I know that people say to 'heavily plant' your tank when you have a co2 system hooked up, but i'm not totally sure what that means; it's kind of a subjective description  anyways, could you guys look at this pic and tell me if this is planted enough to fully take advantage of a co2 system without being too inviting to an algae bloom? Thanks!


----------



## therizman1 (Jan 6, 2006)

IMO no it is not planted that heavily... and I think I see stem plants that are all still bunched together how you get them from the store.


----------



## BlackSunshine (Mar 28, 2006)

heavly planted generally means that the majority of the ground space is occupied by a plant. 
I don't know If I would consider you're "heavly planted" personally. Since almost half your ground area is still exposed.

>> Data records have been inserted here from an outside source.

/-! ### Entries, outcomes and calls -/

theorem LeaseOnly.setEntry {x : LeaseEntry} (h : LeaseOnly t₀ s) : LeaseOnly t₀ (s.setEntry e x) := h.of_eq rfl rfl

theorem LeaseOnly.setLease {l : Lease} (h : LeaseOnly t₀ s) : LeaseOnly t₀ (s.setLease e l) := h.of_eq rfl rfl

theorem LeaseOnly.leaseChanged (h : LeaseOnly t₀ s) : LeaseOnly t₀ (s.leaseChanged e) := h.of_eq rfl rfl

theorem LeaseOnly.changeLease {f : Lease → Lease} (h : LeaseOnly t₀ s) : LeaseOnly t₀ (s.changeLease e f) := by
  unfold State.changeLease; split
  · exact h.setLease
  · exact h

theorem LeaseOnly.changeOutcome {f : LeaseSite → LeaseSite} (h : LeaseOnly t₀ s) :
    LeaseOnly t₀ (s.changeOutcome e n f) := by
  unfold State.changeOutcome; split
  · exact h.setLease.whenever h.setLease.leaseChanged
  · exact h

theorem LeaseOnly.setLine {b : Branch} {l : Line} (h : LeaseOnly t₀ s) (hl : l.hostSide = (s.line b).hostSide) :
    LeaseOnly t₀ (s.setLine b l) := by
  refine h.of_eq rfl ?_
  cases b <;> simp only [State.unleased, State.setLine, Pair.put] <;> rw [hl] <;> rfl

theorem LeaseOnly.pushLease {k : Handle} (h : LeaseOnly t₀ s) : LeaseOnly t₀ (s.pushLease k n) := h.setLine rfl

theorem LeaseOnly.dropLease {k : Handle} (h : LeaseOnly t₀ s) : LeaseOnly t₀ (s.dropLease k n) := h.setLine rfl

theorem LeaseOnly.removePolls {k : Handle} {p : SiteName → Bool} (h : LeaseOnly t₀ s) :
    LeaseOnly t₀ (s.removePolls k p) := h.of_eq rfl rfl

theorem LeaseOnly.placeCall {c : LeaseCall} (h : LeaseOnly t₀ s) : LeaseOnly t₀ (s.placeCall e n c) := by
  unfold State.placeCall; split
  · exact h
  · split
    · exact h.changeOutcome
    · exact h.changeOutcome.pushLease

theorem LeaseOnly.placeAll {p : LeaseSite → Bool} {c : LeaseCall} (h : LeaseOnly t₀ s) :
    LeaseOnly t₀ (s.placeAll e p c) := by
  refine h.each fun s n h => ?_
  split
  · split
    · exact h.placeCall
    · exact h
  · exact h

theorem LeaseOnly.withdrawCall (h : LeaseOnly t₀ s) : LeaseOnly t₀ (s.withdrawCall e n) := by
  unfold State.withdrawCall; split
  · split
    · exact h.changeOutcome.dropLease
    · exact h
  · exact h

/-! ### The claims of leases on the records -/

theorem setPresent_same {f : FaultSet} {k : FaultKind} {p : Bool} (h : f.isPresent k = p) : f.setPresent k p = f := by
  have : (if p then f.present ||| k.mask else f.present &&& ~~~k.mask) = f.present := by
    subst h
    apply BitVec.eq_of_getLsbD_eq
    intro i hi
    by_cases hk : i = k.bit
    · subst hk
      cases hp : f.isPresent k
      · simp only [FaultSet.isPresent] at hp
        simp [BitVec.getLsbD_and, hp]
      · simp only [FaultSet.isPresent] at hp
        simp [BitVec.getLsbD_or, hp]
    · cases hp : f.isPresent k <;> simp [FaultKind.mask_getElem, hk, hi]
  unfold FaultSet.setPresent
  rw [this]

theorem condition_same {f : FaultSet} {k : FaultKind} {p : Bool} (h : f.isPresent k = p) : f.condition k p = f := by
  unfold FaultSet.condition
  rw [setPresent_same h]
  cases p <;> simp [h]

/-- A claim that changes the holder or the stray time of a sound record leaves the rest of it, and its applied
current, as they are. -/
theorem claimed_held (old : SiteRecord) (x : Option Handle) (y : Option Nat) (k : Bool) (h : old.sound = true)
    (hv : old.state ≠ .vacant) :
    (old.claimed { old with holder := x, stray := y } k).own = old.own ∧
      (SiteRecord.settled { old with holder := x, stray := y } k).comm.map (·.applied) =
        (SiteRecord.fit { old with holder := x, stray := y }).comm.map (·.applied) := by
  obtain ⟨state, node, comm, found, delay, ir, readings, faults, errors, holder, stray, pending, dirty⟩ := old
  simp only [SiteRecord.sound, Bool.and_eq_true, SiteRecord.complete, SiteRecord.cleared, SiteRecord.withinLimit] at h
  cases state <;> cases node <;> cases comm <;> cases found <;>
    simp_all [SiteRecord.claimed, SiteRecord.settled, SiteRecord.fit, SiteRecord.bounded, SiteRecord.withTrim,
      SiteRecord.own, SiteRecord.stored, SiteRecord.image, SiteRecord.writtenCommissioned, condition_same]
  · rename_i i
    obtain ⟨serial, plate, hostPlate, mode, pollFrom⟩ := i
    simp_all
  · exact fun hne => absurd rfl hne

/-- A claim of a lease on a record that is not VACANT. -/
theorem LeaseOnly.claimHeld {x : Option Handle} {y : Option Nat} (h : LeaseOnly t₀ s) (hv : (s.site n).state ≠ .vacant)
    (hxy : !(x.isSome && y.isSome)) : LeaseOnly t₀ (s.claim n { s.site n with holder := x, stray := y }) := by
  have hc := claimed_held (s.site n) x y (s.committing n) (h.records n) hv
  have hr : SiteRecord.claimable { s.site n with holder := x, stray := y } = true := by
    refine claimable_of (h.records n) rfl rfl rfl rfl ?_
    have := sound_claims (h.records n)
    simp only [SiteRecord.claims, Bool.and_eq_true] at *
    exact ⟨hxy, this.2⟩
  have hsite : ∀ m, ((s.claim n { s.site n with holder := x, stray := y }).site m).own = (s.site m).own := by
    intro m
    rw [site_claim]
    split
    · rename_i hm; rw [hc.1, hm]
    · rfl
  refine ⟨fun m => ?_, Eq.trans ?_ h.same⟩
  · rw [site_claim]; split
    · exact claimed_sound _ _ _ hr
    · exact h.records m
  · have hu := unrecorded_claim s n { s.site n with holder := x, stray := y }
    have hk : (s.claim n { s.site n with holder := x, stray := y }).upkeep = s.upkeep := by
      apply Vector.ext
      intro i hi
      exact upkeepOf_claim s n ⟨i, hi⟩ _ (.inr hc.2)
    have hs : (s.claim n { s.site n with holder := x, stray := y }).sites.map SiteRecord.own
        = s.sites.map SiteRecord.own := by
      apply Vector.ext
      intro i hi
      simp only [Vector.getElem_map]
      exact hsite ⟨i, hi⟩
    generalize s.claim n { s.site n with holder := x, stray := y } = t at *
    have hF : ∀ u : State, u.unleased =
        { u.unrecorded with
          sites := u.sites.map SiteRecord.own
          upkeep := u.upkeep
          leases := State.reset.leases
          closeOrder := []
          lines := ⟨u.unrecorded.lines.west.hostSide, u.unrecorded.lines.east.hostSide⟩
          host := { u.unrecorded.host with leaseChanges := [] } } := fun _ => rfl
    rw [hF t, hF s, hu, hk, hs]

I do see that some of your stem plants are planted in very close bunches. Did you leave the lead weight around the bottom and just tuck it into the ground? This will lead to problems and rotted roots. you wanna spread them some so they don't choke each other out. 
Its hard to tell what types of plants you have but I think you will need to do some rearrranging at some point.

A good low growing forground plant would do your tank well. Maybe some micro swords or some dwarf hairgrass or dwarf sagitaria.


----------



## williammcginnis (Feb 12, 2006)

That's what I thought, too. Looking at a lot of other heavily planted tanks on the forum, mine didn't look all that planted in comparision. Off to the store to buy some more!


----------



## flashover00 (Oct 19, 2006)

williammcginnis said:


> That's what I thought, too. Looking at a lot of other heavily planted tanks on the forum, mine didn't look all that planted in comparision. Off to the store to buy some more!


get lots! the more the better....fish will love it


----------



## BlackSunshine (Mar 28, 2006)

I think for now you are set on back ground plants. focus on mid and forground. 
you can also get some Java ferns or anubis to tie to that drift wood


----------



## Linford (Oct 26, 2006)

I agree, get some type of grass to plant in the forground such as dwarf hairgrass , java ferns, anubis, dwarf sagitaria or micro swords to name but a vast array few. Also dont clump plants together as when they get bigger and more developed they will fight each other for minerals, light etc... so i wouldnt worry about that too much. Does look greak so far, keep up the fantastic work and keep us updated!


----------



## flashover00 (Oct 19, 2006)

on a side note man...i totally dig your drift wood set up. Def try to incorporate the plants around the wood.

I think i see your rhom liking it to....man P's love hiding in that stuff


----------



## DiPpY eGgS (Mar 6, 2005)

Id sell you blyxa japonica and H zosterifolia, 2 plants that can work easily in the midground of your tank (which is what you need) for cheap








Im shipping tomorrow 2 other ppl


----------



## cueball (May 24, 2005)

now this is a heavy planted tank this is my 10g planted fry tank


----------